> WHAT TO WORK ON: Find the line with "so + 29792 == m.bytes.length" in the entries below. Repeat it, every following line, and the line with "bits (m.hdr ((m.section_", exactly and with nothing added.

(Records from a data collection)
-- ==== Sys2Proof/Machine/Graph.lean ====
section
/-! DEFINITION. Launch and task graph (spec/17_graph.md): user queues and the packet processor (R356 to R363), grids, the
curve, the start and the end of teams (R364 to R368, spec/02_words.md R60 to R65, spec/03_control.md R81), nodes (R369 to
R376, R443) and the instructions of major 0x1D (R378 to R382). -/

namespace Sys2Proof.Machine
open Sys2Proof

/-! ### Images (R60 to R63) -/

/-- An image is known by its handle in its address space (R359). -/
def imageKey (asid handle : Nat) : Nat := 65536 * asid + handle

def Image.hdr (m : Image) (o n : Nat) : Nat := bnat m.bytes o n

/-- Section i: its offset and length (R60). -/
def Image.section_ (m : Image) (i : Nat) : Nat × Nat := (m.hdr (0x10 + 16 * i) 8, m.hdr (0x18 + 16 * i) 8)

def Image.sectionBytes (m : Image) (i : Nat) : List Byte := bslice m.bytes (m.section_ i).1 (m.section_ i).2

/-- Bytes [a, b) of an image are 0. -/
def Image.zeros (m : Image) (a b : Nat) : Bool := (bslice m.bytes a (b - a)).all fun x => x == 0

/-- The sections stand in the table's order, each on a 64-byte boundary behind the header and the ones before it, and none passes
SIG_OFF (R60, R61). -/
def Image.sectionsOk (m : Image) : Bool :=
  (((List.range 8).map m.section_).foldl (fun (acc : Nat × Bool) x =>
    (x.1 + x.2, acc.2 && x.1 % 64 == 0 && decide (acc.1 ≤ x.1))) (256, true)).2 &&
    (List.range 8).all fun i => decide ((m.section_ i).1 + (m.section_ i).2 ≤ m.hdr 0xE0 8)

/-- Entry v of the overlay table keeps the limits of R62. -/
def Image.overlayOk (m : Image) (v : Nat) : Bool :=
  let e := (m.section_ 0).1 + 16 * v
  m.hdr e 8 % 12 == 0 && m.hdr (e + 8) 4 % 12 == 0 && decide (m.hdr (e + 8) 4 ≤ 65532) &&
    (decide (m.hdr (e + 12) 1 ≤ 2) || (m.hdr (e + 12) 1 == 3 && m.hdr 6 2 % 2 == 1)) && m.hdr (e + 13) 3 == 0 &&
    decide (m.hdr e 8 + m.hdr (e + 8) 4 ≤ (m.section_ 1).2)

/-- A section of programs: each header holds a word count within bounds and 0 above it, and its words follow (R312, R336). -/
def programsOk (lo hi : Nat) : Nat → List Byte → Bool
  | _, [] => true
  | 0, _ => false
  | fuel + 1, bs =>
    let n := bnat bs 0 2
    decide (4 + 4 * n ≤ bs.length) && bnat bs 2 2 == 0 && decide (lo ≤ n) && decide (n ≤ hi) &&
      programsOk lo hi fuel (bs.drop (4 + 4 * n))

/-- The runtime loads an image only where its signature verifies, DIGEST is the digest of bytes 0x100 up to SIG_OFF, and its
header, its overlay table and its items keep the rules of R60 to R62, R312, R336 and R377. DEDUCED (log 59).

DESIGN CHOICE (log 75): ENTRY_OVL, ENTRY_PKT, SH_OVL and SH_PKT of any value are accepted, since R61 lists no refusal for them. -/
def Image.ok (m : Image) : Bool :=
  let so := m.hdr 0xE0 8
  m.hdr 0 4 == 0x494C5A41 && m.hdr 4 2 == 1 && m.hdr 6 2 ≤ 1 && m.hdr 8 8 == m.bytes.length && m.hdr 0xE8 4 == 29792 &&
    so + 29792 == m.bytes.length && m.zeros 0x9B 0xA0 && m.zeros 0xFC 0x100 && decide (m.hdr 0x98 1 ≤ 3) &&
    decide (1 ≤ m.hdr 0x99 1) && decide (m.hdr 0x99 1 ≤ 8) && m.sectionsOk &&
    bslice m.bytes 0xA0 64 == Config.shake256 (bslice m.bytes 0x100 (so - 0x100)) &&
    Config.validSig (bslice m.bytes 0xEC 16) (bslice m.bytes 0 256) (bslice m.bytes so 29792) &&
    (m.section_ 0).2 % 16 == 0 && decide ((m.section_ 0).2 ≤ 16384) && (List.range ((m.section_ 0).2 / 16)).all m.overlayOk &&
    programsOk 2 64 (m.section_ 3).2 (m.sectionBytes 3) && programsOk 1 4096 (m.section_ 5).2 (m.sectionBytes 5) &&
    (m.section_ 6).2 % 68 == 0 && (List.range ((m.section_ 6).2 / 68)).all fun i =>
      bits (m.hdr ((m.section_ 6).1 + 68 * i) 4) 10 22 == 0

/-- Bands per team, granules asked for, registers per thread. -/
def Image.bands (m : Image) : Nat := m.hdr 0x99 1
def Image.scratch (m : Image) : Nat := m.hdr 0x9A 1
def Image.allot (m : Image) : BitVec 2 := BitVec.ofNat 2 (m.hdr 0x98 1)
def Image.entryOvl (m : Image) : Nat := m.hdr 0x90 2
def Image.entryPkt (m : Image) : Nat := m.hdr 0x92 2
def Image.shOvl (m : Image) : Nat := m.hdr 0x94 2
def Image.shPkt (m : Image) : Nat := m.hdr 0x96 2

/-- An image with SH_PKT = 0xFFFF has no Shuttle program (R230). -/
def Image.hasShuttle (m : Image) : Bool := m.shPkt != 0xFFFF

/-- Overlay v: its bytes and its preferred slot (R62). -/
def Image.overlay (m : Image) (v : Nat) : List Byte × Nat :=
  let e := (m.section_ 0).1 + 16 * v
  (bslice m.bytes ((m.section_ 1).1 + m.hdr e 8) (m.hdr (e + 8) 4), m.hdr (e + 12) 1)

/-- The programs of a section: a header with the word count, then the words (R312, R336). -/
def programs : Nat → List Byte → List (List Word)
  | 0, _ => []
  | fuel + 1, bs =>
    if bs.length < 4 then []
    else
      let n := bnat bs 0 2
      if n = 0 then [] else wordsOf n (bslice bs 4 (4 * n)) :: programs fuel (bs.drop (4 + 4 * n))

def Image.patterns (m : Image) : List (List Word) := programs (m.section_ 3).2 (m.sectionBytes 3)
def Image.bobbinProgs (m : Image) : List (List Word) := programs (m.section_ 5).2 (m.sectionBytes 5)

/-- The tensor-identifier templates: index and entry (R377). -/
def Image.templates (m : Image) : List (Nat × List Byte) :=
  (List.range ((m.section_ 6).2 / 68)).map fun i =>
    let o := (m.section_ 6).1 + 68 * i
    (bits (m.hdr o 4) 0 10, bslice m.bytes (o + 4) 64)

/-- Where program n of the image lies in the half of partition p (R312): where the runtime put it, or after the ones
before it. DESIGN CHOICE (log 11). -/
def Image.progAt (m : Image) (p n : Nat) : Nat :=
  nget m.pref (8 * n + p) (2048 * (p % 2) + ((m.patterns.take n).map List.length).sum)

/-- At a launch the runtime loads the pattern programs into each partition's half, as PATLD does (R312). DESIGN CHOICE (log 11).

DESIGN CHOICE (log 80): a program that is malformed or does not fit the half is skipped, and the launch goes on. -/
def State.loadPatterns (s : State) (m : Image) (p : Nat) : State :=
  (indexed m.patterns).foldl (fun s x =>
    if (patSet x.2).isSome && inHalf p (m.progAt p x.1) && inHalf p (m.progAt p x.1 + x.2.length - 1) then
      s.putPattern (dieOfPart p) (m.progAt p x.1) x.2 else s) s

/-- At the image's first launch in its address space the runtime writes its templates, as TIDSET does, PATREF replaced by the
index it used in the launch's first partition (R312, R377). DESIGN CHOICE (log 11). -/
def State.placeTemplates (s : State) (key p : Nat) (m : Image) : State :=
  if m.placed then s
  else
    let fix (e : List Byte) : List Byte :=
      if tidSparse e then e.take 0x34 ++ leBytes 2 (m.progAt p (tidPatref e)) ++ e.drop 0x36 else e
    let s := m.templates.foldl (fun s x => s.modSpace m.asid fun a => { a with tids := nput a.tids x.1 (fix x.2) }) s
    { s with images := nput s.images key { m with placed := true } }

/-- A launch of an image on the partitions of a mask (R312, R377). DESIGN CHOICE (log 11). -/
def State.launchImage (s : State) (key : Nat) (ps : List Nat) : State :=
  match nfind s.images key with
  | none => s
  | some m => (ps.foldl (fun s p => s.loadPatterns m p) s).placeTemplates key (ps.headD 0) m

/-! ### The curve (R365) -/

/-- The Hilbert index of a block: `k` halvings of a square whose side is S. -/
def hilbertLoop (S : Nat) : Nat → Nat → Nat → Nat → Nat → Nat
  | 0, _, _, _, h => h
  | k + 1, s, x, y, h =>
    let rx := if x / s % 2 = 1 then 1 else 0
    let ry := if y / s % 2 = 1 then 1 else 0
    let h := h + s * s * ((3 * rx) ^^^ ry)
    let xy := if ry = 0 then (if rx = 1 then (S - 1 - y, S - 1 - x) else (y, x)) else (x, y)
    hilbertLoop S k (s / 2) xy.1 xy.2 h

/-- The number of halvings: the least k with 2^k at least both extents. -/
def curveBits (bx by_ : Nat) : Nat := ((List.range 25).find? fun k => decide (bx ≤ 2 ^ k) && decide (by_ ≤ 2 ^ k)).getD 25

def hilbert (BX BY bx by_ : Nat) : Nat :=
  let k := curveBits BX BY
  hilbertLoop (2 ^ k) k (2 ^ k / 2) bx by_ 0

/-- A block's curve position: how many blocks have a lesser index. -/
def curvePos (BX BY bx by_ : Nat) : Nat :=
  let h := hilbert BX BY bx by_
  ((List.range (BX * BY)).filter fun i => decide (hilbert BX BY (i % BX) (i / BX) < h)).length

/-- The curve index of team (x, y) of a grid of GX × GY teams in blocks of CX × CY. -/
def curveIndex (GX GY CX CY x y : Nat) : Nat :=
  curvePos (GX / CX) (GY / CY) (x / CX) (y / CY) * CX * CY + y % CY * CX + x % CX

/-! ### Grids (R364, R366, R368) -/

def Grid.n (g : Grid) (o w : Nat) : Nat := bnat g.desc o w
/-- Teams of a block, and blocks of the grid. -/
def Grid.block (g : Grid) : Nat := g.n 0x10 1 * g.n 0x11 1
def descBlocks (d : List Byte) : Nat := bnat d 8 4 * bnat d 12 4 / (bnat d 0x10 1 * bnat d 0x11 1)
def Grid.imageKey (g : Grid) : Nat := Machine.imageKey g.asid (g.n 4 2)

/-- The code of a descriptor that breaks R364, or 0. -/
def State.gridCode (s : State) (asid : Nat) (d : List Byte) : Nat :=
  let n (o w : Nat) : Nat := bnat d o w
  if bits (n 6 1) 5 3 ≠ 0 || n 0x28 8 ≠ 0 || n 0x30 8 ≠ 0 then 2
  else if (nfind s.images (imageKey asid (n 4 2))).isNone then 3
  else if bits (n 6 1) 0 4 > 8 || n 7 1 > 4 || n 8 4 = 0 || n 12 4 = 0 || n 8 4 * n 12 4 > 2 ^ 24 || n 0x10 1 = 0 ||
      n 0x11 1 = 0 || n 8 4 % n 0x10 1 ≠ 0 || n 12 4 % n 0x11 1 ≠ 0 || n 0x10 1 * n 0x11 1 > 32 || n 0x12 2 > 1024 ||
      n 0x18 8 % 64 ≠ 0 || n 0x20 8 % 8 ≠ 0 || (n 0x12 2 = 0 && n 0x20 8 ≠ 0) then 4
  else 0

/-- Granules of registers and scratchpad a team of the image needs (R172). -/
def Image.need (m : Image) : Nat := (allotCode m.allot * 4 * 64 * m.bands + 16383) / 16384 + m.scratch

> ANSWER BOX:
    so + 29792 == m.bytes.length && m.zeros 0x9B 0xA0 && m.zeros 0xFC 0x100 && decide (m.hdr 0x98 1 ≤ 3) &&
    decide (1 ≤ m.hdr 0x99 1) && decide (m.hdr 0x99 1 ≤ 8) && m.sectionsOk &&
    bslice m.bytes 0xA0 64 == Config.shake256 (bslice m.bytes 0x100 (so - 0x100)) &&
    Config.validSig (bslice m.bytes 0xEC 16) (bslice m.bytes 0 256) (bslice m.bytes so 29792) &&
    (m.section_ 0).2 % 16 == 0 && decide ((m.section_ 0).2 ≤ 16384) && (List.range ((m.section_ 0).2 / 16)).all m.overlayOk &&
    programsOk 2 64 (m.section_ 3).2 (m.sectionBytes 3) && programsOk 1 4096 (m.section_ 5).2 (m.sectionBytes 5) &&
    (m.section_ 6).2 % 68 == 0 && (List.range ((m.section_ 6).2 / 68)).all fun i =>
      bits (m.hdr ((m.section_ 6).1 + 68 * i) 4) 10 22 == 0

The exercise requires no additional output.